__Exercise instructions__. Up to and including the final line, retype each line of the records below, starting with the one that contains "[writeReg .status 0]".

☆ ☆ ☆

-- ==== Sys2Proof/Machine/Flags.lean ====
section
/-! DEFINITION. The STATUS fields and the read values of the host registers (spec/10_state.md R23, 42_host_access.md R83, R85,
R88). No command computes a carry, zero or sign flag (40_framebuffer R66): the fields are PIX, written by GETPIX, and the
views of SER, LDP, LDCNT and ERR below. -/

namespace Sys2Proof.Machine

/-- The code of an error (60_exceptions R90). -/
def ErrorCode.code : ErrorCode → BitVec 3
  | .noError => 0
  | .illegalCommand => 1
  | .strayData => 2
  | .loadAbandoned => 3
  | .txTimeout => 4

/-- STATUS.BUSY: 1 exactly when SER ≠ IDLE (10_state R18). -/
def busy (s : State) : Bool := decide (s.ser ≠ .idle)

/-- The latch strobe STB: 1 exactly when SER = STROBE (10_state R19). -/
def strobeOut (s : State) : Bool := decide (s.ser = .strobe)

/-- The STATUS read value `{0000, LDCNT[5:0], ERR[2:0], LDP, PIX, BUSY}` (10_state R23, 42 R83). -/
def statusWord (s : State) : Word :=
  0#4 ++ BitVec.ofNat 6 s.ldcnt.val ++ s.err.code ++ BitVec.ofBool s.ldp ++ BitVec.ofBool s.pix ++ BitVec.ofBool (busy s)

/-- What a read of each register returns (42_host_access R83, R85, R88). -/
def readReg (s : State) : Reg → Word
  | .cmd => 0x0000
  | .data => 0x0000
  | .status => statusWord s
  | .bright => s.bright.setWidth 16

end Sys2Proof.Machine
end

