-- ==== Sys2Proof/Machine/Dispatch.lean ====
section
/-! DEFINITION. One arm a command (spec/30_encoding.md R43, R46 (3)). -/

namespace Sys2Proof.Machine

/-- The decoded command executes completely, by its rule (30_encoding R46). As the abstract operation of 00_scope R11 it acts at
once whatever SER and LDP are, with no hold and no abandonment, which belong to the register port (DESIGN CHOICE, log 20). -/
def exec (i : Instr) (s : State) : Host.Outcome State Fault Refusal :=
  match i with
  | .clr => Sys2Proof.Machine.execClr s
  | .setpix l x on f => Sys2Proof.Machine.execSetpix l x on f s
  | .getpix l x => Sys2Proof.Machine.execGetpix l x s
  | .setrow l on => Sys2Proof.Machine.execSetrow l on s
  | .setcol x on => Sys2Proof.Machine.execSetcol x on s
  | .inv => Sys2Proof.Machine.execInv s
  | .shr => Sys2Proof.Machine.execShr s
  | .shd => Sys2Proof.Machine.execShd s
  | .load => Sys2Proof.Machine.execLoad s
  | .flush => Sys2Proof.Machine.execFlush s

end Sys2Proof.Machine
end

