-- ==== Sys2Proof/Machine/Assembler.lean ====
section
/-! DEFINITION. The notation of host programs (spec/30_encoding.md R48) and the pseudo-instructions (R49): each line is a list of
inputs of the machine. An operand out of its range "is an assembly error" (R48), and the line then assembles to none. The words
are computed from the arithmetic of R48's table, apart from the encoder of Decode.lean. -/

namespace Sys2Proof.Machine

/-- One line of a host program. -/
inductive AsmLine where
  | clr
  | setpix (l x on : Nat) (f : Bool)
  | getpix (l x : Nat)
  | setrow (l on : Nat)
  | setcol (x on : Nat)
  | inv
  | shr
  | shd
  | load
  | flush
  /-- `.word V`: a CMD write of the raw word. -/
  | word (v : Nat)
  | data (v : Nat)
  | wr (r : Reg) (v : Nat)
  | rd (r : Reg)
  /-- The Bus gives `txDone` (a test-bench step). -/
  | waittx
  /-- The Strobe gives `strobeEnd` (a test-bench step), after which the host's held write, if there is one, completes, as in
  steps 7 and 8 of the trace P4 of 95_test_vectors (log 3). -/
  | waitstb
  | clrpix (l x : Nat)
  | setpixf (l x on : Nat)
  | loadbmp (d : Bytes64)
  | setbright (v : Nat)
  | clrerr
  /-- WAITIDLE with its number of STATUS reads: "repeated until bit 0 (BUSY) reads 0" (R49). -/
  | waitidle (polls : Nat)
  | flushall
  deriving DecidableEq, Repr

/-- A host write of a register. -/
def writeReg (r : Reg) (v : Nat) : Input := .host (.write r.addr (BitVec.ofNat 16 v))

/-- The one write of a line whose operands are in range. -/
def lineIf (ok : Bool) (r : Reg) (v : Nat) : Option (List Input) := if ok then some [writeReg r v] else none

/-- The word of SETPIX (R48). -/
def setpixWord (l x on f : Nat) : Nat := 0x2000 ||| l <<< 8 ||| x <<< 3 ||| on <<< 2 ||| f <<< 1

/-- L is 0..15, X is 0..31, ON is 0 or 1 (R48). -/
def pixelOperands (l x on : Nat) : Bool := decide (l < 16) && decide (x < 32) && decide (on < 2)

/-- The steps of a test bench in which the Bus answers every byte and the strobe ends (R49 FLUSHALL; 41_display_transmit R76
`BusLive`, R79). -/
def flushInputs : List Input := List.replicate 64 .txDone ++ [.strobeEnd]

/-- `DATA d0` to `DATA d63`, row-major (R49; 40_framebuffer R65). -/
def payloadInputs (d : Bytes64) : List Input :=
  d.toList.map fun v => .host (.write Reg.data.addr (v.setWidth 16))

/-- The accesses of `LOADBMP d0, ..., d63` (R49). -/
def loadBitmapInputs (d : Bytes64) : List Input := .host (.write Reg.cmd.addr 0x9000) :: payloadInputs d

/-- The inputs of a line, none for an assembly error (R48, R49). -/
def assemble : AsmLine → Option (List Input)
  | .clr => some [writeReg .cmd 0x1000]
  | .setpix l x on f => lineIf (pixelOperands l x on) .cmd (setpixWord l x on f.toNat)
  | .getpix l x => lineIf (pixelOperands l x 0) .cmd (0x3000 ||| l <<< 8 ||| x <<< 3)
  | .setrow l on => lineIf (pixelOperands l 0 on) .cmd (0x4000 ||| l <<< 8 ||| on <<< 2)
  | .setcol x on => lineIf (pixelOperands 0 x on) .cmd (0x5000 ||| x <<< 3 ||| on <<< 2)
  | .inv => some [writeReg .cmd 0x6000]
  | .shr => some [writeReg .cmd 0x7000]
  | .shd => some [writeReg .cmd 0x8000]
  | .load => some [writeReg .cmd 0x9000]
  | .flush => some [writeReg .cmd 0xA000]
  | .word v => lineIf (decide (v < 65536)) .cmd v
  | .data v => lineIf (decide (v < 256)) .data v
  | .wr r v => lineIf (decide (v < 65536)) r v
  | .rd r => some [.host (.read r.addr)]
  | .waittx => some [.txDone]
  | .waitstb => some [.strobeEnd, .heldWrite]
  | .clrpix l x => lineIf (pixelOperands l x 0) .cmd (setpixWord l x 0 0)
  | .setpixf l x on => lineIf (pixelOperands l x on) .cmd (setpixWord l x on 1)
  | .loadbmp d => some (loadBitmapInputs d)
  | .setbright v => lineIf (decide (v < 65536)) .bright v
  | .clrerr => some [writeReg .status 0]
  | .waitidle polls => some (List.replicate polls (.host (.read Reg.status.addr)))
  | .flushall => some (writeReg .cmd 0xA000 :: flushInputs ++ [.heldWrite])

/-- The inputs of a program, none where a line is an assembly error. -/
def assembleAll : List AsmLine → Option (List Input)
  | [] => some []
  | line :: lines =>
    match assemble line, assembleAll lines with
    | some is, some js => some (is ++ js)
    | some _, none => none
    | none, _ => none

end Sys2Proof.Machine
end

☆ ☆ ☆

__Answer area__.
  | .clrerr => some [writeReg .status 0]
  | .waitidle polls => some (List.replicate polls (.host (.read Reg.status.addr)))
  | .flushall => some (writeReg .cmd 0xA000 :: flushInputs ++ [.heldWrite])

/-- The inputs of a program, none where a line is an assembly error. -/
def assembleAll : List AsmLine → Option (List Input)
  | [] => some []
  | line :: lines =>
    match assemble line, assembleAll lines with
    | some is, some js => some (is ++ js)
    | some _, none => none
    | none, _ => none

end Sys2Proof.Machine
end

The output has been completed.